# Scraping Maryland Business Licenses with Selenium

Maryland has a [great portal](https://jportal.mdcourts.gov/license/pbPublicSearch.jsp) for searching business licenses, but the only problem is you have to check a box in order to get in.

1. Try to visit [the public search page](https://jportal.mdcourts.gov/license/pbPublicSearch.jsp)
2. Get redirected to a "I agree to this" page. Click that you've read the disclaimer, click Enter the Site.
3. Click "Search License Records" down at the bottom of the page
4. You're now on the search page! From the "Jurisdiction" dropdown, select "Statewide"
5. In the "Trade Name" field, type "Vap%" to try to find vape shops
6. Click "Next" in the bottom right-hand corner to go to the next page
7. Click "Click for detail" to see the details for a specific business license.

That's a lot of stuff! **Let's get to work.**

## Preparation

### When you search for a business license, what URL should Selenium try to visit first?

In [1]:
from selenium import webdriver
from selenium.webdriver.common.keys import Keys
driver = webdriver.Chrome()

In [2]:
# url = "https://jportal.mdcourts.gov/license/index_disclaimer.jsp"

**It isn't going to work, though!
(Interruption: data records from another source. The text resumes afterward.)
/-- The tile records of one tile row (R273), in ascending TCOL. -/
structure TileRow where
  batt : Nat
  trow : Nat
  recs : List Bytes
  deriving DecidableEq, Repr, Inhabited

/-- One head's share of one line, from mosaic to the card hood: the grid and the head's plan at LINE_START, with the lines that a
trigger awaits; the lines reached when the generator stopped and LAST_BATT; the highest line index that has reached carding;
losses reported by the trigger generator that wait for earlier lines; the lines that have arrived; the next row and the carded
rows; the blocked rows formed at a deadline for want of a row (R238); the next blocked row and the blocked rows; the tile rows;
the rows written. -/
structure Card where
  grid : Grid
  mode : Nat
  pitch : Nat
  offset : Nat
  awaits : Nat := 1
  stopped : Option Nat := none
  last : Option Nat := none
  hwm : Option Nat := none
  early : List Line := []
  lines : List Line := []
  rowNext : Nat := 0
  carded : List Row := []
  late : List Nat := []
  blkNext : Nat := 0
  blocked : List Row := []
  napNext : Nat := 0
  tiles : List TileRow := []
  /-- rows below `written` and the rows `ahead` have been written -/
  written : Nat := 0
  ahead : List Nat := []
  /-- rows written whose report to the batt tracker was read with poison (R109) -/
  unrep : List Nat := []
  /-- duplicates: line index, and the lowest batt not yet open at that moment (R237) -/
  resc : List (Nat × Nat) := []
  deriving DecidableEq, Repr, Inhabited

/-- One pipeline beside its registers and tables. -/
structure Pipe where
  /-- lines from the receiver, waiting for pouncing (RX hopper), oldest first -/
  rx : List Line := []
  /-- pounced lines waiting for mosaic, oldest first -/
  mosQ : List Line := []
  /-- pounced lines kept as window rows and neighbours, newest first -/
  pounced : List Line := []
  /-- number of swaps so far, and the swaps that earlier batts still need, oldest first -/
  epoch : Nat := 0
  swaps : List Swap := []
  /-- WIDTH for which the tables were loaded (R219); none before the first HEAD_ATTACH -/
  width : Option Nat := none
  cards : List Card := []
  brims : List Brim := [{}, {}]
  edges : List EdgeAcc := []
  stats : List Stat := []
  /-- kept statistics, newest first, and the slot of deep space for the next (R285, R599) -/
  kept : List Stat := []
  keptSlot : Nat := 0
  /-- UNLOCKED rows are being marked (R240) -/
  unlk : Bool := false
  /-- rows late since the last LATE_ROWS (R238), and the lowest batt concerned -/
  lateRows : Nat := 0
  deriving DecidableEq, Repr, Inhabited

/-- One automatic exposure loop group (R291): its parameters as given by EXPOSURE_AUTO, and its state: the exposure
product x, the last identifier and target committed, the lead L, batts skipped and the decision pending at the lead. -/
structure Loop where
  on : Bool := false
  params : Bytes := []
  x : Nat := 0
  gain : Nat := 0
  width : Nat := 0
  lastId : Nat := 0
  nextId : Nat := 0x80
  lastTarget : Nat := 0
  decided : Bool := false
  lead : Nat := 0
  skipped : Nat := 0
  /-- the last batt examined, plus 1 -/
  seen : Nat := 0
  deriving DecidableEq, Repr, Inhabited

/-! ## Batts, fulling and hoods (spec/01, spec/10, spec/11) -/

/-- The states of R35, and FAILED of R36. CLOSED covers waiting, the decision and fulling. -/
inductive BState where
  | opened | closed | fulled | placed | published | released | failed
  deriving DecidableEq, Repr, Inhabited

/-- What the decision point of a batt fixes (R297, R299, R306, R321, R323): rung, the flags of its output tiles in order,
OVERRUN_DEFERRED, exhausted, FIXED mode, an expired seam wait, the bytes reserved, S_rung, position and time of the
decision, the fulling bank in force and the remote rows taken. -/
structure Decision where
  rung : Nat
  flags : List Nat
  overrun : Bool
  exhausted : Bool
  fixed : Bool
  late : Bool
  need : Nat
  size : Nat
  spos : Int
  time : Nat
  view : View
  remote : List SeamRow
  deriving DecidableEq, Repr, Inhabited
It's going to redirect to that intro page.** You can use *Incognito mode* to go back through the "Check the box, etc" series of pages.
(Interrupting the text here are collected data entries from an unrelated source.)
-- ==== Sys2Proof/Machine/BandOps.lean ====
section
/-! DEFINITION. Sending on the band ports, and a band port going DOWN (spec/13_band_and_timebase.md), shared by the line
group's commands and the fault collector. -/

namespace Sys2Proof.Machine

open Sys2Proof

namespace Band.Kind

/-! KIND codes of R397. -/
def position : Nat := 1
def time : Nat := 2
def roll : Nat := 3
def config : Nat := 4
def expose : Nat := 5
def report : Nat := 6
def seamRow : Nat := 7
def battClose : Nat := 8
def battOpen : Nat := 9
def groupStop : Nat := 10
def safeStop : Nat := 11
def probe : Nat := 12
def ack : Nat := 13

end Band.Kind

/-- Band port p. -/
def Dev.bport (d : Dev) (p : Nat) : BandPort := d.band.ports.getD p {}
/-- Change band port p. -/
def Dev.modBport (d : Dev) (p : Nat) (f : BandPort → BandPort) : Dev :=
  { d with band := { d.band with ports := modAt d.band.ports p f } }

/-- State of band port p (R402): 0 OFF, 2 TRAIN, 3 UP, 4 DOWN. -/
def Dev.bstate (d : Dev) (p : Nat) : Nat := d.fld (Reg.bandpStat p) 29 3
/-- Change the state of band port p. -/
def Dev.setBstate (d : Dev) (p st : Nat) : Dev := d.setFld (Reg.bandpStat p) 29 3 st

/-- Position of the device in its group (0 for a lead). -/
def Dev.position (d : Dev) : Nat := d.fld Reg.bandStat 24 6

/-- The port that gives a follower its SPOS: 0 BAND_UP, 1 BAND_DN, none (BAND_STAT.SOURCE). -/
def Dev.source (d : Dev) : Option Nat :=
  match d.fld Reg.bandStat 30 2 with
  | 1 => some 0
  | 2 => some 1
  | _ => none

/-- Hops from the lead of a value that this device sends (R395): SPOS and time have come over the source port; a ROLL counts the
hop it makes, since it gives its receiver its position (R401); anything else of its own lies at its position
(notes/assumptions/127.md). -/
def Dev.hopsOf (d : Dev) (kind : Nat) : Nat :=
  if kind = Band.Kind.roll then d.position + 1
  else if kind = Band.Kind.position ∨ kind = Band.Kind.time then
    match d.source with
    | some q => min 63 (d.fld (Reg.bandpStat q) 16 6 + 1)
    | none => d.position
  else d.position

/-- Send a message of an unreliable kind on a port. -/
def Dev.bandSend (d : Dev) (p kind : Nat) (body : List Int) : Dev :=
  d.emit (.band p kind (d.hopsOf kind) 0 body)

/-- Send a message under the next LSEQ of its port and keep it until it is acknowledged (R398). -/
def Dev.bandNumbered (d : Dev) (p kind hops : Nat) (body : List Int) : Dev :=
  let n := (d.bport p).txSeq
  (d.modBport p fun b => { b with txSeq := (n + 1) % 65536, unacked := b.unacked ++ [⟨n, kind, hops, body, 1⟩] }).emit
    (.band p kind hops n body)

/-- Send a message of a reliable kind on a port that is UP; in the safe state a port sends IDLE (R421). -/
def Dev.bandReliable (d : Dev) (p kind : Nat) (body : List Int) : Dev :=
  if d.bstate p = 3 ∧ d.safe = false then d.bandNumbered p kind (d.hopsOf kind) body else d

/-- Send a reliable message on every UP port. -/
def Dev.bandBoth (d : Dev) (kind : Nat) (body : List Int) : Dev :=
  (d.bandReliable 0 kind body).bandReliable 1 kind body

/-- Pass a reliable message on, away from the port it came from (R397, R420): what comes from the lead is one hop further. -/
def Dev.bandForward (d : Dev) (p kind hops : Nat) (body : List Int) : Dev :=
  if d.bstate (1 - p) = 3 ∧ d.safe = false then d.bandNumbered (1 - p) kind (min 63 hops) body else d

/-- A band port goes DOWN (R402): LOSS counts, its messages in flight are dropped. -/
def Dev.bandDown (d : Dev) (p : Nat) : Dev :=
  if d.bstate p = 0 ∨ d.bstate p = 4 then d
  else ((d.setBstate p 4).incSat (Reg.bandpErr p) 0 8 1).modBport p fun b =>
    { b with
      blockLock := false, rollSeen := false, synced := false, unacked := [], meas := [], measured := false, lastValid := false
      sentT1 := [], heard := none, t2t3 := none, roleLost := false, flagsIn := 0 }

/-- BAND_LOST (R414): port, cause (0 block lock, 1 RETRY, 2 SAFE_STOP, 3 ROLE), HOLD. -/
def Dev.bandLost (d : Dev) (p cause hold : Nat) : Dev :=
  d.event 0x8C02 none (le 1 p ++ le 1 cause ++ le 1 hold ++ zeros 1)

/-- The device leads a line group (BAND_CFG.ROLE = 1). -/
def Dev.isLead (d : Dev) : Bool := d.fld Reg.bandCfg 30 2 == 1

/-- A change committed at the lead goes outward as CONFIG: the command's code, its fields, the lead's SPOS (R397, R415). -/
def Dev.fanOut (d : Dev) (code : Nat) (body : List Int) : Dev :=
  if d.isLead then d.bandBoth Band.Kind.config ((code : Int) :: body ++ [d.spos]) else d

end Sys2Proof.Machine
end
### How will you identify the checkbox to check it?

Selenium can find elements by:

- name
- Class
- ID
- CSS selector (**ASK ME WHAT THIS IS** if you don't know)
- XPath (**ASK ME WHAT THIS IS** because you definitely don't know)
- Link text
- Partial link text

So in other words, what's unique about this element?

- *TIP: I have a secret awesome way to do this, but you have to ask.*

In [3]:
# checkbox = driver.find_element_by_xpath('//*[@id="checkbox"]')
# checkbox.click()

### How will you identify the button to select it, or the form to submit it?
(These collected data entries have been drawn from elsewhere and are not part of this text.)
-- ==== Sys2Proof/Machine/Command.lean ====
section
/-! DEFINITION. How the Milliner takes a request and checks it, in the order of R62, and how it answers (R69 to R74). -/

namespace Sys2Proof.Machine

open Sys2Proof

/-- What a command's description fixes beside its effect: the opcode, the payload lengths it takes, which fields must
be 0, whether a device recovery refuses it (R74), and the objects it needs (R71). -/
structure Spec where
  code : Nat
  len : Bytes → Bool
  reserved : Bytes → Bool := fun _ => true
  recov : Bool := false
  objs : Bytes → List Obj := fun _ => []

/-- The outcome of a command's own checks and effect: a status, the payload that goes with it, the device after; for
ACCEPTED the objects held and the values kept until the follow-up. -/
structure Result where
  status : Nat
  payload : Bytes
  dev : Dev
  held : List Obj := []
  args : List Nat := []
  /-- the device keeps what the command did before it was refused (a register command's items) -/
  keep : Bool := false

/-- The command is done: OK with a payload. -/
def Result.ok (d : Dev) (payload : Bytes) : Result := ⟨St.ok, payload, d, [], [], false⟩
/-- The command is refused with a status and changes nothing (R606: the payload is empty). -/
def Result.err (d : Dev) (status : Nat) : Result := ⟨status, [], d, [], [], false⟩
/-- The command has begun (ACCEPTED): it holds objects and keeps values until its follow-up. -/
def Result.acc (d : Dev) (held : List Obj) (args : List Nat) : Result := ⟨St.accepted, [], d, held, args, false⟩

/-- A payload length equal to n. -/
def lenIs (n : Nat) (p : Bytes) : Bool := p.length == n

/-- The narrowing of the command set in three device states (R74). -/
def Dev.narrow (d : Dev) (code : Nat) (recov : Bool) : Option Nat :=
  if d.safe then
    if code = 0x0101 ∨ code = 0x0102 ∨ code = 0x0D02 ∨ code = 0x0D03 then none else some St.faulted
  else if !d.isReady then
    if code = 0x0101 ∨ code = 0x0102 then none else some St.retry
  else if d.devRec && recov then some St.recovering
  else none

/-- An entry of a request hopper is this request, whatever upsets its reading meets. -/
def isReq (code : Nat) (r : Req) (x : Nat × Req) : Bool := x.1 == code && { x.2 with hits := [] } == { r with hits := [] }

/-- Take a request from the head of its hopper; a request that is not there has arrived and is taken at once, and its
sequence becomes LAST_SEQ (notes/assumptions/6.md). What follows is the request's doing until it is answered (R54). -/
def Dev.takeReq (d : Dev) (code : Nat) (r : Req) : Dev :=
  ({ d.hopRead r.mbx.val with cause := some r.mbx.val } : Dev).modBox r.mbx.val fun b =>
    match b.hopper with
    | x :: t => if isReq code r x then { b with hopper := t } else { b with lastSeq := some r.seq }
    | [] => { b with lastSeq := some r.seq }

/-- A command of mailbox m has begun and has not answered (R69). -/
def Dev.runs (d : Dev) (m : Nat) : Bool := d.running.any fun x => x.req.mbx.val == m

/-- A mailbox is not served in the safe state: mailboxes 1 to 7, and mailbox 0 once PD_MIL is off (R74, R549). -/
def Dev.unserved (d : Dev) (m : Nat) : Bool :=
  d.safe && (m != 0 || d.millinerOff)

/-- A request that may not begin yet stays in its hopper, or enters it: at 8 messages it is refused with NO_RESOURCE, which is
not stored (R60, R69, R71); in the safe state mailboxes 1 to 7 take nothing (R74). -/
def Dev.parkReq (d : Dev) (code : Nat) (r : Req) : Dev :=
  if (d.box r.mbx.val).hopper.any (isReq code r) then d
  else if d.safe && r.mbx.val != 0 then d
  else if (d.box r.mbx.val).hopper.length ≥ 8 then
    d.answerUnstored (response code r St.noResource []) r.noresp
      (if r.mbx.val = 0 then none else some (d.srcOf r.mbx.val r.seq))
  else d.modBox r.mbx.val fun b => { b with hopper := b.hopper ++ [(code, { r with hits := [] })], lastSeq := some r.seq }

/-- Other requests have entered the hopper before this one (R69). -/
def Dev.behind (d : Dev) (code : Nat) (r : Req) : Bool :=
  match (d.box r.mbx.val).hopper with
  | x :: _ => !isReq code r x
  | [] => false

/-- Whether a request must wait: one before it waits too or has not answered, an accepted predecessor of its mailbox holds what
it needs (R69, R71), or its mailbox is not served in the safe state (R74). -/
def Dev.mustWait (d : Dev) (sp : Spec) (r : Req) : Bool :=
  d.runs r.mbx.val || d.behind sp.code r || d.heldBySame r.mbx.val (sp.objs r.payload) || d.unserved r.mbx.val

/-- The words of a request that are read with poison (R102): those of its header and payload (R54). -/
def poisonWords (code : Nat) (r : Req) : List Nat :=
  badWords (le 2 code ++ le 1 (8 * b2n r.noresp + 16 * b2n r.auth) ++ zeros 1 ++ le 4 r.seq.toNat ++ le 2 r.payload.length
    ++ le 1 r.mbx.val ++ zeros 1 ++ le 4 r.htag.toNat ++ r.payload) r.hits

/-- The first check of R62 and R71 that a request fails, if any: poison, length, reserved fields, the narrowing of R74,
an object held by another mailbox. (The opcode is known: it is the row's own, R609.) -/
def Dev.firstFailure (d : Dev) (sp : Spec) (r : Req) : Option Nat :=
  if poisonWords sp.code r != [] then some St.poisoned
  else if sp.len r.payload = false then some St.badLength
  else if sp.reserved r.payload = false then some St.badParam
  else match d.narrow sp.code sp.recov with
    | some st => some st
    | none => if d.heldByOther r.mbx.val (sp.objs r.payload) then some St.busy else none

/-- n words are read with poison from hopper h (R102): POISON counts each of them. -/
def Dev.countPoison (d : Dev) (h n : Nat) : Dev := d.incSat (Reg.hopCnt h) 16 16 n

/-- The words `bad` of an item are read with poison from hopper h of poison group g: POISON counts them, and source 0x48 + g
occurs (R102); nothing with no such word. -/
def Dev.poisonRead (d : Dev) (h g : Nat) (bad : List Nat) : Dev :=
  if bad = [] then d else (d.countPoison h bad.length).fault (0x48 + g)

/-- Which settings a configuration command that a snapshot records replaces (R533, CMDS): the encoder, channel, head or group
it names; a HOOD_CONFIG by its form. -/
def cmdKey (code : Nat) (p : Bytes) : Option Nat :=
  if code = 0x0301 ∨ code = 0x0307 ∨ code = 0x0401 ∨ code = 0x0804 ∨ code = 0x0A01 then some (leAt p 0 1)
  else if code = 0x0904 ∨ code = 0x0B01 ∨ code = 0x0C01 ∨ code = 0x0C02 ∨ code = 0x0C03 ∨ code = 0x0E03 then some 0
  else none

/-- Keep the last accepted configuration commands in ascending opcode (R533); a detached head and a disabled loop group have
none. -/
def Dev.record (d : Dev) (code : Nat) (p : Bytes) : Dev :=
  let put := fun (l : List (Nat × Nat × Bytes)) => { d with cnf := { d.cnf with cmds := l } }
  if code = 0x0402 then put (d.cnf.cmds.filter fun x => !(x.1 == 0x0401 && x.2.1 == leAt p 0 1))
  else match cmdKey code p with
    | none => d
    | some k =>
      let rest := d.cnf.cmds.filter fun x => !(x.1 == code && x.2.1 == k)
      if code = 0x0804 ∧ leAt p 1 1 = 0 then put rest
      else put ((rest.filter fun x => decide (x.1 < code ∨ (x.1 = code ∧ x.2.1 < k))) ++ [(code, k, p)]
        ++ rest.filter fun x => decide (code < x.1 ∨ (x.1 = code ∧ k < x.2.1)))

/-- Give a command's result as its response; an accepted command is entered with what it holds (R66, R71). -/
def Dev.conclude (d : Dev) (sp : Spec) (r : Req) (res : Result) : Dev :=
  if res.status = St.accepted then
    (({ res.dev with accepted := res.dev.accepted ++ [⟨sp.code, r, res.held, res.args⟩] } : Dev).record sp.code r.payload).answer
      sp.code r St.accepted res.payload
  else if res.status = St.ok then (res.dev.record sp.code r.payload).answer sp.code r res.status res.payload
  else
    (if res.status = St.alreadyDone ∨ res.status = St.partialDone ∨ res.payload ≠ [] ∨ res.keep = true then res.dev
     else d).answer sp.code r res.status res.payload

/-- Whether an opcode is one of R90. -/
def knownOpcode (c : Nat) : Bool :=
  let n := [0, 9, 4, 7, 4, 4, 4, 4, 5, 5, 5, 11, 4, 4, 4, 5, 4].getD (c / 0x100) 0
  decide (1 ≤ c % 0x100 ∧ c % 0x100 ≤ n)

/-- Requests of unknown opcode at the head of a hopper are taken and answered at once: POISONED, else BAD_OPCODE (R62 steps 1
and 2). -/
def Dev.drainUnknown (d : Dev) (m : Nat) : Nat → Dev
  | 0 => d
  | n + 1 =>
    match (d.box m).hopper with
    | (c, r) :: t =>
      if knownOpcode c || d.runs m || d.unserved m then d
      else
        let bad := poisonWords c r
        let d1 := ((d.modBox m fun b => { b with hopper := t }).hopRead m).poisonRead m 0 bad
        (d1.answer c r (if bad = [] then St.badOpcode else St.poisoned) []).drainUnknown m n
    | [] => d

/-- The outcome of a command that goes on before it answers: the device after, what it holds, its kept values and the
power-domain switch that completes it. -/
structure Begun where
  dev : Dev
  objs : List Obj
  args : List Nat
  switch : Option (Nat × Bool)

/-- What follows a command's own checks and effect on device d: its end with a response, or its going on, when later events are
no longer the doing of this step's request. -/
def Dev.after (d : Dev) (sp : Spec) (r : Req) : Result ⊕ Begun → Dev
  | .inl res => (d.conclude sp r res).drainUnknown r.mbx.val 8
  | .inr b => { b.dev with
      cause := none, running := b.dev.running ++ [{ code := sp.code, req := r, objs := b.objs, args := b.args, switch := b.switch }] }

/-- Run a command on a request: wait, fail a check, or do the command's own checks and effect, and answer or go on. A
status other than OK, ALREADY_DONE, PARTIAL or ACCEPTED changes nothing (R89). -/
def Dev.commandOr (d : Dev) (sp : Spec) (r : Req) (body : Dev → Result ⊕ Begun) : Dev :=
  if d.mustWait sp r then d.parkReq sp.code r
  else
    let d1 := d.takeReq sp.code r
    match d1.firstFailure sp r with
    | some st => ((d1.poisonRead r.mbx.val 0 (poisonWords sp.code r)).answer sp.code r st []).drainUnknown r.mbx.val 8
    | none => d1.after sp r (body d1)

/-- Run a command that answers at once. -/
def Dev.command (d : Dev) (sp : Spec) (r : Req) (body : Dev → Result) : Dev :=
  d.commandOr sp r fun d => .inl (body d)

/-- A running command answers with a status; ACCEPTED enters it with what it holds. -/
def Dev.endRunning (d : Dev) (x : Running) (status : Nat) (payload : Bytes) : Dev :=
  let d2 := if status = St.accepted then { d with accepted := d.accepted ++ [⟨x.code, x.req, x.objs, x.args⟩] } else d
  let d3 := if status = St.accepted ∨ status = St.ok then d2.record x.code x.req.payload else d2
  (d3.answerRunning x status payload).drainUnknown x.req.mbx.val 8

/-- Refuse while stiffening is active: the command would change a stiffened register (R459). -/
def Result.stiff (d : Dev) (k : Result) : Result := if d.stiffActive then Result.err d St.stiffened else k

end Sys2Proof.Machine
end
Selenium can submit forms by either

- Selecting the form and using `.submit()`, or
- Selecting the button and using `.click()`

You only need to be able to get **one, not both.**

In [4]:
# button = driver.find_element_by_xpath('/html/body/table/tbody/tr[7]/td/form/div/input[2]')
# button.click()

### Once you're on the next page, how will you click the "SEARCH LICENSE RECORDS" link or follow its URL?

In [5]:
# link = driver.find_element_by_xpath('/html/body/table[2]/tbody/tr[6]/td[2]/a[2]')
# link.click()

### Now you're on the form page. How do you pick "Statewide" for the jurisdiction dropdown?

In [6]:
# dropdown = driver.find_element_by_xpath('//*[@id="slcJurisdiction"]')
# select = Select(dropdown)
# select.select_by_visible_text("Statewide")

### How do you type "vap%" into the Trade Name field?

In [7]:
# tradeName = driver.find_element_by_xpath('//*[@id="txtTradeName"]')
# tradeName.send_keys("vap%")

### How do you click the submit button or submit the form?

In [8]:
# searchButton = driver.find_element_by_xpath('/html/body/table[2]/tbody/tr[4]/td[2]/form/table/tbody/tr[14]/td/input[1]')
# searchButton.click()

### How can you find and click the 'Next' button on the search results page?

In [9]:
# nextButton = driver.find_element_by_xpath('/html/body/table[2]/tbody/tr[4]/td[2]/table[2]/tbody/tr/td[3]/a/nobr')
# nextButton.click()

# Okay, let's scrape!

### Use Selenium to search for vape shops statewide, and then click through until it reaches the last page.

Don't scrape yet!

In [18]:
# Pulls in ability to control a web browser using Selenium
from selenium import webdriver
from selenium.webdriver.common.keys import Keys
from selenium.webdriver.support.ui import Select
# Tell Selenium to open browser 
driver = webdriver.Chrome() 
# In order to get Selenium to visit a page, use driver.get()
driver.get('https://jportal.mdcourts.gov/license/index_disclaimer.jsp')
checkbox = driver.find_element_by_xpath('//*[@id="checkbox"]')
checkbox.click()
button = driver.find_element_by_xpath('/html/body/table/tbody/tr[7]/td/form/div/input[2]')
button.click()
link = driver.find_element_by_xpath('/html/body/table[2]/tbody/tr[6]/td[2]/a[2]')
link.click()

dropdown = driver.find_element_by_xpath('//*[@id="slcJurisdiction"]')
select = Select(dropdown)
select.select_by_visible_text("Statewide")
tradeName = driver.find_element_by_xpath('//*[@id="txtTradeName"]')
tradeName.send_keys("vap%")

searchButton = driver.find_element_by_xpath('/html/body/table[2]/tbody/tr[4]/td[2]/form/table/tbody/tr[14]/td/input[1]')
searchButton.click()

nextButton = driver.find_element_by_xpath('/html/body/table[2]/tbody/tr[4]/td[2]/table[2]/tbody/tr/td[3]/a/nobr')
nextButton.click()

### Use Selenium to scrape the first page of search results for vape shops statewide (well, we'll try).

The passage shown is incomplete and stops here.